Anyway, because i was racing i couldn't take any pictures of The Mountain Ring but on the Saturday night there was a speedway meeting to entertain the 62,000 strong crowd. I took my new camera down to the track to try my hand at action photography. Well, good god it's hard  Theses are the better shots that i took. I've played a bit in PS to make them a little more dramatic. There are more here
I took them with a Canon 40D with a Sigma 50-200 f4-5.6 lens.
Settings were:
Shot in: Aperture Priority
Focal Length: 123
FNumber: 6.3
Exposure Time: 1/250
ISO: 1600










If any of you pros would like to tell me what i could change to improve them then i'd be most appreciative.


----------



## aaronnorth (3 Jun 2009)

i like the first shot, good DOF as it slowly gets out of focus


----------



## Dan Crawford (3 Jun 2009)

aaronnorth said:
			
		

> i like the first shot, good DOF as it slowly gets out of focus


I thought that too


----------



## Stu Worrall (3 Jun 2009)

nice shots dan, looks like it was quite low light too so you did well to capture the action.

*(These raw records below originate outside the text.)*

/-- A cold reset (R402, R412): everything but the flash, the pins and the straps; the lines of retired rows stay poisoned
(R446). -/
def resetCold (s : Blk) : Blk :=
  let s := s.cutUpdate
  let src := s.fld .IMG_BOOT_src 0
  let s' : Blk :=
    { Blk.reset with
      fields := s.coldFields, lineMeta := s.lineMeta.filter (·.2.retired), flash := s.flash, resets := s.resets, startDue := false, resetLow := s.resetLow,
      clkMode := s.clkMode, powerHold := s.powerHold, tripped := s.tripped, boundary := s.boundary, jtagIr := s.jtagIr,
      now := s.now, fresh := s.fresh, out := s.out }
  Blk.tellPins s (s'.setFld .IMG_BOOT_src 0 src)

end Sys2Proof.Machine.Blk
end

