/-- R421 to R423, R447: power domains, by the codes of PWR_DOM_STATUS: a domain is asked for, takes its turn when what it
requires is ON and no other ramps, and reaches ON; a domain that another needs is not powered down; a frame that still holds
cells of the slice of a tile that is OFF is discarded with them, and counted. R424, R425: sleep: a request that the state of
the device forbids is refused; another starts its transition, which completes when no domain is on its way. -/
def Obligations.PowerAndSleep : Prop :=
  ((∀ (s : State) (n : DomainId), n < 160 → s.blk.bist = none →
    (s.blk.needsOn n = true → s.blk.fld .PWR_SLEEP_target 0 = 0 → s.blk.domState n = 0 →
      Runs (.domainPowerUp n) s fun t => t.blk.domAsked n = true ∧ n.val ∈ t.blk.powerQueue ∧
        t.blk.domState n = 0) ∧
    (s.blk.needsOn n = false →
      Runs (.domainPowerUp n) s fun t => t.blk.flag .PWR_INT_dep_reject 0 = true ∧
        OnlyFieldsIrq s t [(.PWR_INT_dep_reject, 0)]) ∧
    (∀ m, m < 160 → n.val ∈ domNeeds m → s.blk.domState m ≠ 0 →
      Runs (.domainPowerDown n) s fun t => t.blk.flag .PWR_INT_dep_reject 0 = true ∧
        OnlyFieldsIrq s t [(.PWR_INT_dep_reject, 0)]) ∧
    ((∀ m < 160, n.val ∈ domNeeds m → s.blk.domState m = 0) → n.val < 64 ∨ (96 ≤ n.val ∧ n.val < 108) →
      Runs (.domainPowerDown n) s fun t => t.blk.domState n = 0 ∧ t.blk.domAsked n = false)) ∧
  (∀ (s : State) (n : Nat), (∀ m < 160, s.blk.domState m ≠ 2) → (s.blk.powerQueue.find? fun n => s.blk.needsOn n) = some n →
    Runs .powerUpTurn s fun t => t.blk.domState n = 2 ∧ n ∉ t.blk.powerQueue) ∧
  (∀ (s : State) (n : DomainId) (flashOk : Bool), s.blk.domState n = 2 → 96 ≤ n.val → n.val < 108 →
    Runs (.domainOn n flashOk) s fun t => t.blk.domState n = 1 ∧ OnlyFields s t [(.PWR_DOM_STATUS_state, n)]) ∧
  (∀ (s : State) (n : DomainId) (flashOk : Bool), s.blk.domState n = 2 → 64 ≤ n.val → n.val < 96 →
    Runs (.domainOn n flashOk) s fun t => t.blk.domState n = 1 ∧ t.blk.fld .GRN_STATUS_state (n.val - 64) = 3 ∧
      OnlyFields s t [(.PWR_DOM_STATUS_state, n), (.GRN_STATUS_state, n.val - 64)]) ∧
  (∀ (s : State) (t : TileId), s.blk.domState t = 0 →
    (s.blk.copies.filter (inSlice t) = [] → Runs (.tileCellDiscard t) s fun u => u = s) ∧
    ∀ key c, s.blk.copies.filter (inSlice t) = [(key, c)] → s.blk.copy? key = some c →
      (s.blk.feld.any fun kv => kv.2.tx.any (·.copy = key)) = false →
      Runs (.tileCellDiscard t) s fun u => u.blk.copy? key = none ∧ (∀ n ∈ c.cells, n ∉ (u.blk.bsl (t / 8)).cells.keys) ∧
        (∀ q ∈ u.blk.queues, ∀ e ∈ q.2, e.copy ≠ key) ∧
        u.blk.fld .RSTC_LOST_CELLS_count 0 = min (s.blk.fld .RSTC_LOST_CELLS_count 0 + s.blk.frameCells (key / 4)) (2 ^ 64 - 1)) ∧
  (∀ (s : State) (t : TileId), s.blk.domState t ≠ 0 → Runs (.tileCellDiscard t) s fun u => u = s)) ∧
  ((∀ (s : State) (v : BitVec 2), s.blk.sleepRefused v.toNat = true →
    Runs (.sleepRequest v) s fun t => t.blk.flag .PWR_INT_sleep_reject 0 = true ∧
      OnlyFieldsIrq s t [(.PWR_INT_sleep_reject, 0)]) ∧
  (∀ (s : State) (v : BitVec 2), s.blk.sleepRefused v.toNat = false →
    (v.toNat ≠ s.blk.fld .PWR_SLEEP_state 0 →
      Runs (.sleepRequest v) s fun t => t.blk.fld .PWR_SLEEP_target 0 = v.toNat ∧ t.blk.flag .PWR_SLEEP_busy 0 = true ∧
        (2 ≤ v.toNat → ∀ n < 160, sleepKeeps v.toNat n = false → t.blk.domState n = 0)) ∧
    (v.toNat = s.blk.fld .PWR_SLEEP_state 0 →
      Runs (.sleepRequest v) s fun t => t.blk.fld .PWR_SLEEP_target 0 = v.toNat ∧ OnlyFields s t [(.PWR_SLEEP_target, 0)])) ∧
  (∀ s : State, s.blk.flag .PWR_SLEEP_busy 0 = true → s.blk.powerQueue = [] → (∀ n < 160, s.blk.domState n ≠ 2) →
    s.blk.fld .PWR_SLEEP_target 0 ≠ 1 →
    Runs .sleepDone s fun t => t.blk.flag .PWR_SLEEP_busy 0 = false ∧ t.blk.flag .PWR_INT_sleep_done 0 = true ∧
      t.blk.fld .PWR_SLEEP_state 0 = s.blk.fld .PWR_SLEEP_target 0 % 4))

the general thing Ive read about taking motorsports shots is to try and keep the shutter speed below 1/320th (ish) as over this stops the wheels dead and makes the car/bike look stationary.  You've got yours at 1/250th so caught the spin in the wheels plus the motion blur off the dirt kicked up, top action!


----------



## a1Matt (3 Jun 2009)

Dan Crawford said:
			
		

> sidecars for instance only turn left, have no suspension and no brakes so it's pretty insane to say the least.



That is mental!  Bet it is fun too though   8)


----------



## Dan Crawford (3 Jun 2009)

stuworrall said:
			
		

> nice shots dan, looks like it was quite low light too so you did well to capture the action.
> 
> the general thing Ive read about taking motorsports shots is to try and keep the shutter speed below 1/320th (ish) as over this stops the wheels dead and makes the car/bike look stationary.  You've got yours at 1/250th so caught the spin in the wheels plus the motion blur off the dirt kicked up, top action!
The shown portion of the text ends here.